=== Data provided ===

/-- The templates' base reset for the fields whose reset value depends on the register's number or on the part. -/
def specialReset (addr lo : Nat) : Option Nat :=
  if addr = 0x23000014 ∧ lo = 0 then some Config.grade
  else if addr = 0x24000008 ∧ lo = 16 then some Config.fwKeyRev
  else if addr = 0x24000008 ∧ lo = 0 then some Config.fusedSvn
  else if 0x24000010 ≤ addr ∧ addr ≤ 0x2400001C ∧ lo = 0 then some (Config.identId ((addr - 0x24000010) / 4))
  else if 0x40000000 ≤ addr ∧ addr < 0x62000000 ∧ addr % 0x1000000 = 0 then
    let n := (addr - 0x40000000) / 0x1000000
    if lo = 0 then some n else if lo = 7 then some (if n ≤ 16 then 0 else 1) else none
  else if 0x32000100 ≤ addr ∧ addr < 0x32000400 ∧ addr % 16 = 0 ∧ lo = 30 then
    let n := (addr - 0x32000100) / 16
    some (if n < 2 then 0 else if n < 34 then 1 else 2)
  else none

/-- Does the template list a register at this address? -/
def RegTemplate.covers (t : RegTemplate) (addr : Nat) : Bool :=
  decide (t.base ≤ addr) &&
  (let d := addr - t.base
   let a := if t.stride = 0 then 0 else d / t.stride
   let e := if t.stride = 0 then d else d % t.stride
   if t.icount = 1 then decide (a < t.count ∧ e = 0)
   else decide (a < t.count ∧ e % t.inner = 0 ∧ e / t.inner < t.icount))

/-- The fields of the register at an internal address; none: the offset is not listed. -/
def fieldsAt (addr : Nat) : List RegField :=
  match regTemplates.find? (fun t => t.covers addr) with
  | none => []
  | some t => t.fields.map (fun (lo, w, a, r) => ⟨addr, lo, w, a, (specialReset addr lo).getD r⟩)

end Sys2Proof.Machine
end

===

### Work to be completed
Where does the string "register" appear in the records above? Return every line that holds it.

### Solved exercise
/-- The templates' base reset for the fields whose reset value depends on the register's number or on the part. -/
/-- Does the template list a register at this address? -/
/-- The fields of the register at an internal address; none: the offset is not listed. -/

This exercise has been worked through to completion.